■ Your instructions:
Below are the records; count the lines that include the string "FrameType" and give only that number.

■ Information supplied:
/-! ### watchService -/

@[simp] theorem watchService_taking (s : State) : (watchService s).taking = s.taking := by
  unfold watchService
  (try dsimp only)
  (repeat' split) <;> simp
@[simp] theorem watchService_intakePort (s : State) : (watchService s).intakePort = s.intakePort := by
  unfold watchService
  (try dsimp only)
  (repeat' split) <;> simp
@[simp] theorem watchService_lanes (s : State) : (watchService s).lanes = s.lanes := by
  unfold watchService
  (try dsimp only)
  (repeat' split) <;> simp
@[simp] theorem watchService_admission (s : State) : (watchService s).admission = s.admission := by
  unfold watchService
  (try dsimp only)
  (repeat' split) <;> simp
@[simp] theorem watchService_freePages (s : State) : (watchService s).freePages = s.freePages := by
  unfold watchService
  (try dsimp only)
  (repeat' split) <;> simp
@[simp] theorem watchService_reduction (s : State) : (watchService s).reduction = s.reduction := by
  unfold watchService
  (try dsimp only)
  (repeat' split) <;> simp
@[simp] theorem watchService_disposition (s : State) : (watchService s).disposition = s.disposition := by
  unfold watchService
  (try dsimp only)
  (repeat' split) <;> simp
@[simp] theorem watchService_egress (s : State) : (watchService s).egress = s.egress := by
  unfold watchService
  (try dsimp only)
  (repeat' split) <;> simp
@[simp] theorem watchService_flow (s : State) : (watchService s).flow = s.flow := by
  unfold watchService
  (try dsimp only)
  (repeat' split) <;> simp
@[simp] theorem watchService_pending (s : State) : (watchService s).pending = s.pending := by
  unfold watchService
  (try dsimp only)
  (repeat' split) <;> simp

/-! ### recordLeaves -/

@[simp] theorem recordLeaves_taking (l : Fin 16) (i : Item) (c : LaneCounters → LaneCounters) (s : State) : (recordLeaves l i c s).taking = s.taking := by
  simp [recordLeaves]
@[simp] theorem recordLeaves_intakePort (l : Fin 16) (i : Item) (c : LaneCounters → LaneCounters) (s : State) : (recordLeaves l i c s).intakePort = s.intakePort := by
  simp [recordLeaves]
@[simp] theorem recordLeaves_admission (l : Fin 16) (i : Item) (c : LaneCounters → LaneCounters) (s : State) : (recordLeaves l i c s).admission = s.admission := by
  simp [recordLeaves]
@[simp] theorem recordLeaves_reduction (l : Fin 16) (i : Item) (c : LaneCounters → LaneCounters) (s : State) : (recordLeaves l i c s).reduction = s.reduction := by
  simp [recordLeaves]
@[simp] theorem recordLeaves_disposition (l : Fin 16) (i : Item) (c : LaneCounters → LaneCounters) (s : State) : (recordLeaves l i c s).disposition = s.disposition := by
  simp [recordLeaves]
@[simp] theorem recordLeaves_pending (l : Fin 16) (i : Item) (c : LaneCounters → LaneCounters) (s : State) : (recordLeaves l i c s).pending = s.pending := by
  simp [recordLeaves]

/-! ### innerFrameSent -/

@[simp] theorem innerFrameSent_taking (s : State) : (innerFrameSent s).taking = s.taking := by
  unfold innerFrameSent
  (repeat' split) <;> simp [advanceEmission, frameGone, countExchangeOut, modExchangePort]
@[simp] theorem innerFrameSent_intakePort (s : State) : (innerFrameSent s).intakePort = s.intakePort := by
  unfold innerFrameSent
  (repeat' split) <;> simp [advanceEmission, frameGone, countExchangeOut, modExchangePort]
@[simp] theorem innerFrameSent_admission (s : State) : (innerFrameSent s).admission = s.admission := by
  unfold innerFrameSent
  (repeat' split) <;> simp [advanceEmission, frameGone, countExchangeOut, modExchangePort]
@[simp] theorem innerFrameSent_freePages (s : State) : (innerFrameSent s).freePages = s.freePages := by
  unfold innerFrameSent
  (repeat' split) <;> simp [advanceEmission, frameGone, countExchangeOut, modExchangePort]
@[simp] theorem innerFrameSent_reduction (s : State) : (innerFrameSent s).reduction = s.reduction := by
  unfold innerFrameSent
  (repeat' split) <;> simp [advanceEmission, frameGone, countExchangeOut, modExchangePort]
@[simp] theorem innerFrameSent_disposition (s : State) : (innerFrameSent s).disposition = s.disposition := by
  unfold innerFrameSent
  (repeat' split) <;> simp [advanceEmission, frameGone, countExchangeOut, modExchangePort]
@[simp] theorem innerFrameSent_flow (s : State) : (innerFrameSent s).flow = s.flow := by
  unfold innerFrameSent
  (repeat' split) <;> simp [advanceEmission, frameGone, countExchangeOut, modExchangePort]
@[simp] theorem innerFrameSent_mgmt (s : State) : (innerFrameSent s).mgmt = s.mgmt := by
  unfold innerFrameSent
  (repeat' split) <;> simp [advanceEmission, frameGone, countExchangeOut, modExchangePort]
@[simp] theorem innerFrameSent_pending (s : State) : (innerFrameSent s).pending = s.pending := by
  unfold innerFrameSent
  (repeat' split) <;> simp [advanceEmission, frameGone, countExchangeOut, modExchangePort]

/-! ### lastFrameSent -/

@[simp] theorem lastFrameSent_taking (x : FrameType) (c : Item → LaneCounters → LaneCounters) (s : State) : (lastFrameSent x c s).taking = s.taking := by
  unfold lastFrameSent
  (repeat' split) <;> simp [frameGone, countExchangeOut, modExchangePort]
@[simp] theorem lastFrameSent_intakePort (x : FrameType) (c : Item → LaneCounters → LaneCounters) (s : State) : (lastFrameSent x c s).intakePort = s.intakePort := by
  unfold lastFrameSent
  (repeat' split) <;> simp [frameGone, countExchangeOut, modExchangePort]
@[simp] theorem lastFrameSent_admission (x : FrameType) (c : Item → LaneCounters → LaneCounters) (s : State) : (lastFrameSent x c s).admission = s.admission := by
  unfold lastFrameSent
  (repeat' split) <;> simp [frameGone, countExchangeOut, modExchangePort]
@[simp] theorem lastFrameSent_reduction (x : FrameType) (c : Item → LaneCounters → LaneCounters) (s : State) : (lastFrameSent x c s).reduction = s.reduction := by
  unfold lastFrameSent
  (repeat' split) <;> simp [frameGone, countExchangeOut, modExchangePort]
@[simp] theorem lastFrameSent_disposition (x : FrameType) (c : Item → LaneCounters → LaneCounters) (s : State) : (lastFrameSent x c s).disposition = s.disposition := by
  unfold lastFrameSent
  (repeat' split) <;> simp [frameGone, countExchangeOut, modExchangePort]
@[simp] theorem lastFrameSent_pending (x : FrameType) (c : Item → LaneCounters → LaneCounters) (s : State) : (lastFrameSent x c s).pending = s.pending := by
  unfold lastFrameSent
  (repeat' split) <;> simp [frameGone, countExchangeOut, modExchangePort]

/-! ### resetLane -/

@[simp] theorem resetLane_taking (l : Fin 16) (s : State) : (resetLane l s).taking = s.taking := by
  simp [resetLane, withdrawLane]
@[simp] theorem resetLane_intakePort (l : Fin 16) (s : State) : (resetLane l s).intakePort = s.intakePort := by
  simp [resetLane, withdrawLane]
@[simp] theorem resetLane_admission (l : Fin 16) (s : State) : (resetLane l s).admission = s.admission := by
  simp [resetLane, withdrawLane]
@[simp] theorem resetLane_disposition (l : Fin 16) (s : State) : (resetLane l s).disposition = s.disposition := by
  simp [resetLane, withdrawLane]
@[simp] theorem resetLane_egress (l : Fin 16) (s : State) : (resetLane l s).egress = s.egress := by
  simp [resetLane, withdrawLane]
@[simp] theorem resetLane_mgmt (l : Fin 16) (s : State) : (resetLane l s).mgmt = s.mgmt := by
  simp [resetLane, withdrawLane]
@[simp] theorem resetLane_pending (l : Fin 16) (s : State) : (resetLane l s).pending = s.pending := by
  simp [resetLane, withdrawLane]

end Sys2Proof.Machine
end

■ Result:
6